/-- Settles O3: each form's operation at its operands' data, by the cases of their kinds. -/
theorem floatSpecialCases : Obligations.FloatSpecialCases := by
  intro s d a b ty rm h t dat nan inf sign signed gives nv dz
  let m := roundMode s.hart.sc rm
  have writes {i : Instr} {r : Nat × Flags} {v : Word} {f : Flags} (hi : exec i s = .next (fpNext d r s)) (e : spells r v f) : gives i v f := by
    obtain ⟨rfl, rfl⟩ := e
    exact hi
  have add {u w : FVal} {v : Word} {f : Flags} (hu : dat a = u) (hw : dat b = w) (e : spells (addVal t m u w) v f) : gives (.fadd d a b ty rm) v f :=
    writes (opFF_gives h (by rw [← hu, ← hw]; rfl)) e
  have sub {u w : FVal} {v : Word} {f : Flags} (hu : dat a = u) (hw : dat b = w) (e : spells (addVal t m u w.negate) v f) :
      gives (.fsub d a b ty rm) v f := writes (opFF_gives h (by rw [← hu, ← hw]; rfl)) e
  have mul {u w : FVal} {v : Word} {f : Flags} (hu : dat a = u) (hw : dat b = w) (e : spells (mulVal t m u w) v f) : gives (.fmul d a b ty rm) v f :=
    writes (opFF_gives h (by rw [← hu, ← hw]; rfl)) e
  have div {u w : FVal} {v : Word} {f : Flags} (hu : dat a = u) (hw : dat b = w) (e : spells (divVal t m u w) v f) : gives (.fdiv d a b ty rm) v f :=
    writes (opFF_gives h (by rw [← hu, ← hw]; rfl)) e
  have root {u : FVal} {v : Word} {f : Flags} (hu : dat a = u) (e : spells (sqrtVal t m u) v f) : gives (.fsqrt d a ty rm) v f :=
    writes (opF_gives h (by rw [← hu]; rfl)) e
  refine ⟨fun hn => ?_, fun p q ha hb => ⟨add ha hb (add_inf_inf ..), sub ha hb ?_, mul ha hb ⟨ofNat_inf .., rfl⟩, div ha hb ⟨ofNat_nan .., rfl⟩⟩,
    fun p q n e ha hb => ⟨add ha hb ⟨ofNat_inf .., rfl⟩, sub ha hb ⟨ofNat_inf .., rfl⟩, mul ha hb (mul_inf_fin ..),
      div ha hb ⟨ofNat_inf .., rfl⟩⟩,
    fun p q n e ha hb => ⟨add ha hb ⟨ofNat_inf .., rfl⟩, sub ha hb ⟨ofNat_inf .., rfl⟩, mul ha hb (mul_fin_inf ..),
      div ha hb ⟨ofNat_zero .., rfl⟩⟩,
    fun p q n e g ha hb => div ha hb (div_fin_zero ..), fun p q e g ha hb => ⟨add ha hb (add_zero_zero ..), sub ha hb ?_⟩,
    fun p e ha => root ha ⟨ofNat_zero .., rfl⟩, fun n e hn ha => root ha (sqrt_negative ty m hn e), fun ha => root ha ⟨ofNat_nan .., rfl⟩,
    fun ha => root ha ⟨ofNat_inf ty false, rfl⟩, fun n ha => root ha (sqrt_nan ty m n)⟩
  · have hs : ∃ n, dat a = .nan n ∨ (dat b).negate = .nan n := by simpa only [negate_nan] using hn
    have e := add_nan ty m hs
    simp only [negate_nan] at e
    simp only [List.forall_mem_cons]
    exact ⟨add rfl rfl (add_nan ty m hn), sub rfl rfl e, mul rfl rfl (mul_nan ty m hn), div rfl rfl (div_nan ty m hn),
      fun _ hp => absurd hp List.not_mem_nil⟩
  · have e := add_inf_inf ty m p (!q)
    cases p <;> cases q <;> exact e
  · have e' := add_zero_zero ty m p (!q) e g
    cases p <;> cases q <;> exact e'

/-! ### Loads and stores as computations (R135, R136) -/

/-- The loads with their sizes and what they make of the bytes (R135). -/
def loadForms (d a : BitVec 5) (off : BitVec 13) : List (Instr × Nat × (Word → Word)) :=
  [(.ldb d a off, 1, fun v => (v.setWidth 8).signExtend 64), (.ldbu d a off, 1, id), (.ldh d a off, 2, fun v => (v.setWidth 16).signExtend 64),
    (.ldhu d a off, 2, id), (.ldw d a off, 4, fun v => (v.setWidth 32).signExtend 64), (.ldwu d a off, 4, id), (.ldd d a off, 8, id)]

/-- The stores with their sizes. -/
def storeForms (d a : BitVec 5) (off : BitVec 13) : List (Instr × Nat) := [(.stb d a off, 1), (.sth d a off, 2), (.stw d a off, 4), (.std d a off, 8)]

/-- The two's-complement reading of the low b bits of a number, as a word (R135). -/
theorem ofInt_signedOf {b : Nat} (h0 : 0 < b) (hb : b ≤ 64) (v : Nat) :
    BitVec.ofInt 64 (signedOf b v) = ((BitVec.ofNat 64 v).setWidth b).signExtend 64 := by
  have low : ((BitVec.ofNat 64 v).setWidth b).toNat = v % 2 ^ b := by
    rw [BitVec.toNat_setWidth, BitVec.toNat_ofNat, Nat.mod_mod_of_dvd _ (Nat.pow_dvd_pow 2 hb)]
  have half : 2 ^ (b - 1) * 2 = 2 ^ b := Nat.two_pow_pred_mul_two h0
  have e : ((BitVec.ofNat 64 v).setWidth b).toInt = signedOf b v := by
    rw [BitVec.toInt_eq_toNat_cond, low]
    unfold signedOf lowBits
    by_cases hn : 2 ^ (b - 1) ≤ v % 2 ^ b
    · rw [if_neg (by omega), if_pos ⟨by omega, hn⟩]
    · rw [if_pos (by omega), if_neg fun e => hn e.2]
  rw [← e]
  rfl

/-- What a load instruction is: a load of its size, extended (R135). -/
theorem loadForms_run {d a : BitVec 5} {off : BitVec 13} : ∀ p ∈ loadForms d a off, p.2.1 < 256 ∧ ∃ signed,
    (∀ s, exec p.1 s = runScalar (opLoad d a off p.2.1 signed) s) ∧
      ∀ v, (if signed then BitVec.ofInt 64 (signedOf (8 * p.2.1) v) else BitVec.ofNat 64 v) = p.2.2 (BitVec.ofNat 64 v) := by
  unfold loadForms
  simp only [List.forall_mem_cons]
  exact ⟨⟨by decide, true, fun _ => rfl, ofInt_signedOf (b := 8) (by decide) (by decide)⟩, ⟨by decide, false, fun _ => rfl, fun _ => rfl⟩,
    ⟨by decide, true, fun _ => rfl, ofInt_signedOf (b := 16) (by decide) (by decide)⟩, ⟨by decide, false, fun _ => rfl, fun _ => rfl⟩,
    ⟨by decide, true, fun _ => rfl, ofInt_signedOf (b := 32) (by decide) (by decide)⟩, ⟨by decide, false, fun _ => rfl, fun _ => rfl⟩,
    ⟨by decide, false, fun _ => rfl, fun _ => rfl⟩, fun _ hp => absurd hp List.not_mem_nil⟩
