/-- word[31:26] = word[30:25] holds exactly when bits 31 to 25 are all zeros (the opcode is then 0) or all ones (then 0x3F). There are words with bit 31 = bit 25 for which the two still differ, and words for which word[31:27] with a zero on top is a third value. R115 marks this as the spec's own derivation. -/
def Obligations.OpcodeAlignmentsAgreeOnlyOnUniformTopBits : Prop :=
  (∀ w : Word,
    (opcodeOf w = w.extractLsb' 25 6 ↔ w.extractLsb' 25 7 = 0x00#7 ∨ w.extractLsb' 25 7 = 0x7F#7) ∧
    (w.extractLsb' 25 7 = 0x00#7 → opcodeOf w = 0x00#6) ∧
    (w.extractLsb' 25 7 = 0x7F#7 → opcodeOf w = 0x3F#6)) ∧
  (∃ w : Word, w[31] = w[25] ∧ opcodeOf w ≠ w.extractLsb' 25 6) ∧
  ∃ w : Word, 0#1 ++ w.extractLsb' 27 5 ≠ opcodeOf w ∧ 0#1 ++ w.extractLsb' 27 5 ≠ w.extractLsb' 25 6

/-- For nop, sll: the row has the port code and the spelling the rule gives; every word that meets the rule's condition resolves to the mnemonic with exactly the word's own fields; and a step whose next word meets it answers a next state, from every state and for every RECOGNIZED_SET, with the word on the input and the parameters unchanged, whose result is that record with raw the word (or none exactly when the mnemonic is outside RECOGNIZED_SET). The values that select the row are the rule's, by the spec's decision D2 where the source fixes none (log entry 8). -/
def Obligations.NopAndSllRowsDecodeAndRun : Prop :=
  RowGives .nop 0#6 "nop" (fun w => opcodeOf w = 0x00#6 ∧ functOf w = 0x00#6 ∧ shamtOf w = 0#5)
    (fun w => .r (rsOf w) (rtOf w) (rdOf w) 0#5 0x00#6) ∧
  RowGives .sll 1#6 "sll" (fun w => opcodeOf w = 0x00#6 ∧ functOf w = 0x00#6 ∧ shamtOf w ≠ 0#5)
    (fun w => .r (rsOf w) (rtOf w) (rdOf w) (shamtOf w) 0x00#6)

/-- For srl, sra, sllv, srlv, srav: the row has the port code and the spelling the rule gives; every word that meets the rule's condition resolves to the mnemonic with exactly the word's own fields; and a step whose next word meets it answers a next state, from every state and for every RECOGNIZED_SET, with the word on the input and the parameters unchanged, whose result is that record with raw the word (or none exactly when the mnemonic is outside RECOGNIZED_SET). The values that select the row are the rule's, by the spec's decision D2 where the source fixes none (log entry 8). -/
def Obligations.ShiftRowsDecodeAndRun : Prop :=
  RowGives .srl 2#6 "srl" (fun w => opcodeOf w = 0x00#6 ∧ functOf w = 0x02#6)
    (fun w => .r (rsOf w) (rtOf w) (rdOf w) (shamtOf w) 0x02#6) ∧
  RowGives .sra 3#6 "sra" (fun w => opcodeOf w = 0x00#6 ∧ functOf w = 0x03#6)
    (fun w => .r (rsOf w) (rtOf w) (rdOf w) (shamtOf w) 0x03#6) ∧
  RowGives .sllv 4#6 "sllv" (fun w => opcodeOf w = 0x00#6 ∧ functOf w = 0x04#6)
    (fun w => .r (rsOf w) (rtOf w) (rdOf w) (shamtOf w) 0x04#6) ∧
  RowGives .srlv 5#6 "srlv" (fun w => opcodeOf w = 0x00#6 ∧ functOf w = 0x06#6)
    (fun w => .r (rsOf w) (rtOf w) (rdOf w) (shamtOf w) 0x06#6) ∧
  RowGives .srav 6#6 "srav" (fun w => opcodeOf w = 0x00#6 ∧ functOf w = 0x07#6)
    (fun w => .r (rsOf w) (rtOf w) (rdOf w) (shamtOf w) 0x07#6)

/-- For jr, jalr, syscall, mfhi, mflo: the row has the port code and the spelling the rule gives; every word that meets the rule's condition resolves to the mnemonic with exactly the word's own fields; and a step whose next word meets it answers a next state, from every state and for every RECOGNIZED_SET, with the word on the input and the parameters unchanged, whose result is that record with raw the word (or none exactly when the mnemonic is outside RECOGNIZED_SET). The values that select the row are the rule's, by the spec's decision D2 where the source fixes none (log entry 8). -/
def Obligations.RegisterJumpAndSpecialRowsDecodeAndRun : Prop :=
  RowGives .jr 7#6 "jr" (fun w => opcodeOf w = 0x00#6 ∧ functOf w = 0x08#6)
    (fun w => .r (rsOf w) (rtOf w) (rdOf w) (shamtOf w) 0x08#6) ∧
  RowGives .jalr 8#6 "jalr" (fun w => opcodeOf w = 0x00#6 ∧ functOf w = 0x09#6)
    (fun w => .r (rsOf w) (rtOf w) (rdOf w) (shamtOf w) 0x09#6) ∧
  RowGives .syscall 9#6 "syscall" (fun w => opcodeOf w = 0x00#6 ∧ functOf w = 0x0C#6)
    (fun w => .r (rsOf w) (rtOf w) (rdOf w) (shamtOf w) 0x0C#6) ∧
  RowGives .mfhi 10#6 "mfhi" (fun w => opcodeOf w = 0x00#6 ∧ functOf w = 0x10#6)
    (fun w => .r (rsOf w) (rtOf w) (rdOf w) (shamtOf w) 0x10#6) ∧
  RowGives .mflo 11#6 "mflo" (fun w => opcodeOf w = 0x00#6 ∧ functOf w = 0x12#6)
    (fun w => .r (rsOf w) (rtOf w) (rdOf w) (shamtOf w) 0x12#6)

/-- For mult, multu, div, divu: the row has the port code and the spelling the rule gives; every word that meets the rule's condition resolves to the mnemonic with exactly the word's own fields; and a step whose next word meets it answers a next state, from every state and for every RECOGNIZED_SET, with the word on the input and the parameters unchanged, whose result is that record with raw the word (or none exactly when the mnemonic is outside RECOGNIZED_SET). The values that select the row are the rule's, by the spec's decision D2 where the source fixes none (log entry 8). -/
def Obligations.MultiplyDivideRowsDecodeAndRun : Prop :=
  RowGives .mult 12#6 "mult" (fun w => opcodeOf w = 0x00#6 ∧ functOf w = 0x18#6)
    (fun w => .r (rsOf w) (rtOf w) (rdOf w) (shamtOf w) 0x18#6) ∧
  RowGives .multu 13#6 "multu" (fun w => opcodeOf w = 0x00#6 ∧ functOf w = 0x19#6)
    (fun w => .r (rsOf w) (rtOf w) (rdOf w) (shamtOf w) 0x19#6) ∧
  RowGives .div 14#6 "div" (fun w => opcodeOf w = 0x00#6 ∧ functOf w = 0x1A#6)
    (fun w => .r (rsOf w) (rtOf w) (rdOf w) (shamtOf w) 0x1A#6) ∧
  RowGives .divu 15#6 "divu" (fun w => opcodeOf w = 0x00#6 ∧ functOf w = 0x1B#6)
    (fun w => .r (rsOf w) (rtOf w) (rdOf w) (shamtOf w) 0x1B#6)

/-- For add, addu, sub, subu, slt, sltu: the row has the port code and the spelling the rule gives; every word that meets the rule's condition resolves to the mnemonic with exactly the word's own fields; and a step whose next word meets it answers a next state, from every state and for every RECOGNIZED_SET, with the word on the input and the parameters unchanged, whose result is that record with raw the word (or none exactly when the mnemonic is outside RECOGNIZED_SET). The values that select the row are the rule's, by the spec's decision D2 where the source fixes none (log entry 8). -/
def Obligations.ArithmeticRowsDecodeAndRun : Prop :=
  RowGives .add 16#6 "add" (fun w => opcodeOf w = 0x00#6 ∧ functOf w = 0x20#6)
    (fun w => .r (rsOf w) (rtOf w) (rdOf w) (shamtOf w) 0x20#6) ∧
  RowGives .addu 17#6 "addu" (fun w => opcodeOf w = 0x00#6 ∧ functOf w = 0x21#6)
    (fun w => .r (rsOf w) (rtOf w) (rdOf w) (shamtOf w) 0x21#6) ∧
  RowGives .sub 18#6 "sub" (fun w => opcodeOf w = 0x00#6 ∧ functOf w = 0x22#6)
    (fun w => .r (rsOf w) (rtOf w) (rdOf w) (shamtOf w) 0x22#6) ∧
  RowGives .subu 19#6 "subu" (fun w => opcodeOf w = 0x00#6 ∧ functOf w = 0x23#6)
    (fun w => .r (rsOf w) (rtOf w) (rdOf w) (shamtOf w) 0x23#6) ∧
  RowGives .slt 24#6 "slt" (fun w => opcodeOf w = 0x00#6 ∧ functOf w = 0x2A#6)
    (fun w => .r (rsOf w) (rtOf w) (rdOf w) (shamtOf w) 0x2A#6) ∧
  RowGives .sltu 25#6 "sltu" (fun w => opcodeOf w = 0x00#6 ∧ functOf w = 0x2B#6)
    (fun w => .r (rsOf w) (rtOf w) (rdOf w) (shamtOf w) 0x2B#6)

/-- For and, or, xor, nor: the row has the port code and the spelling the rule gives; every word that meets the rule's condition resolves to the mnemonic with exactly the word's own fields; and a step whose next word meets it answers a next state, from every state and for every RECOGNIZED_SET, with the word on the input and the parameters unchanged, whose result is that record with raw the word (or none exactly when the mnemonic is outside RECOGNIZED_SET). The values that select the row are the rule's, by the spec's decision D2 where the source fixes none (log entry 8). -/
def Obligations.LogicalRowsDecodeAndRun : Prop :=
  RowGives .and 20#6 "and" (fun w => opcodeOf w = 0x00#6 ∧ functOf w = 0x24#6)
    (fun w => .r (rsOf w) (rtOf w) (rdOf w) (shamtOf w) 0x24#6) ∧
  RowGives .or 21#6 "or" (fun w => opcodeOf w = 0x00#6 ∧ functOf w = 0x25#6)
    (fun w => .r (rsOf w) (rtOf w) (rdOf w) (shamtOf w) 0x25#6) ∧
  RowGives .xor 22#6 "xor" (fun w => opcodeOf w = 0x00#6 ∧ functOf w = 0x26#6)
    (fun w => .r (rsOf w) (rtOf w) (rdOf w) (shamtOf w) 0x26#6) ∧
  RowGives .nor 23#6 "nor" (fun w => opcodeOf w = 0x00#6 ∧ functOf w = 0x27#6)
    (fun w => .r (rsOf w) (rtOf w) (rdOf w) (shamtOf w) 0x27#6)

/-- For bltz, bgez, bltzal, bgezal: the row has the port code and the spelling the rule gives; every word that meets the rule's condition resolves to the mnemonic with exactly the word's own fields; and a step whose next word meets it answers a next state, from every state and for every RECOGNIZED_SET, with the word on the input and the parameters unchanged, whose result is that record with raw the word (or none exactly when the mnemonic is outside RECOGNIZED_SET). The values that select the row are the rule's, by the spec's decision D2 where the source fixes none (log entry 8). -/
def Obligations.RegimmBranchRowsDecodeAndRun : Prop :=
  RowGives .bltz 26#6 "bltz" (fun w => opcodeOf w = 0x01#6 ∧ rtOf w = 0x00#5)
    (fun w => .i (rsOf w) 0x00#5 (immOf w)) ∧
  RowGives .bgez 27#6 "bgez" (fun w => opcodeOf w = 0x01#6 ∧ rtOf w = 0x01#5)
    (fun w => .i (rsOf w) 0x01#5 (immOf w)) ∧
  RowGives .bltzal 28#6 "bltzal" (fun w => opcodeOf w = 0x01#6 ∧ rtOf w = 0x10#5)
    (fun w => .i (rsOf w) 0x10#5 (immOf w)) ∧
  RowGives .bgezal 29#6 "bgezal" (fun w => opcodeOf w = 0x01#6 ∧ rtOf w = 0x11#5)
    (fun w => .i (rsOf w) 0x11#5 (immOf w))

/-- For beq, bne, blez, bgtz: the row has the port code and the spelling the rule gives; every word that meets the rule's condition resolves to the mnemonic with exactly the word's own fields; and a step whose next word meets it answers a next state, from every state and for every RECOGNIZED_SET, with the word on the input and the parameters unchanged, whose result is that record with raw the word (or none exactly when the mnemonic is outside RECOGNIZED_SET). For blez and bgtz a nonzero rt gives none. The values that select the row are the rule's, by the spec's decision D2 where the source fixes none (log entry 8). -/
def Obligations.CompareBranchRowsDecodeAndRun : Prop :=
  RowGives .beq 30#6 "beq" (fun w => opcodeOf w = 0x04#6)
    (fun w => .i (rsOf w) (rtOf w) (immOf w)) ∧
  RowGives .bne 31#6 "bne" (fun w => opcodeOf w = 0x05#6)
    (fun w => .i (rsOf w) (rtOf w) (immOf w)) ∧
  RowGives .blez 32#6 "blez" (fun w => opcodeOf w = 0x06#6 ∧ rtOf w = 0x00#5)
    (fun w => .i (rsOf w) 0x00#5 (immOf w)) ∧
  RowGives .bgtz 33#6 "bgtz" (fun w => opcodeOf w = 0x07#6 ∧ rtOf w = 0x00#5)
    (fun w => .i (rsOf w) 0x00#5 (immOf w)) ∧
  (∀ w : Word, (opcodeOf w = 0x06#6 ∨ opcodeOf w = 0x07#6) ∧ rtOf w ≠ 0#5 → resolve w = none)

-=-=-=-=-

__Your task__. The exercise is to copy out every line above that has the word "srav" in it.

__Answer space__.
/-- For srl, sra, sllv, srlv, srav: the row has the port code and the spelling the rule gives; every word that meets the rule's condition resolves to the mnemonic with exactly the word's own fields; and a step whose next word meets it answers a next state, from every state and for every RECOGNIZED_SET, with the word on the input and the parameters unchanged, whose result is that record with raw the word (or none exactly when the mnemonic is outside RECOGNIZED_SET). The values that select the row are the rule's, by the spec's decision D2 where the source fixes none (log entry 8). -/
  RowGives .srav 6#6 "srav" (fun w => opcodeOf w = 0x00#6 ∧ functOf w = 0x07#6)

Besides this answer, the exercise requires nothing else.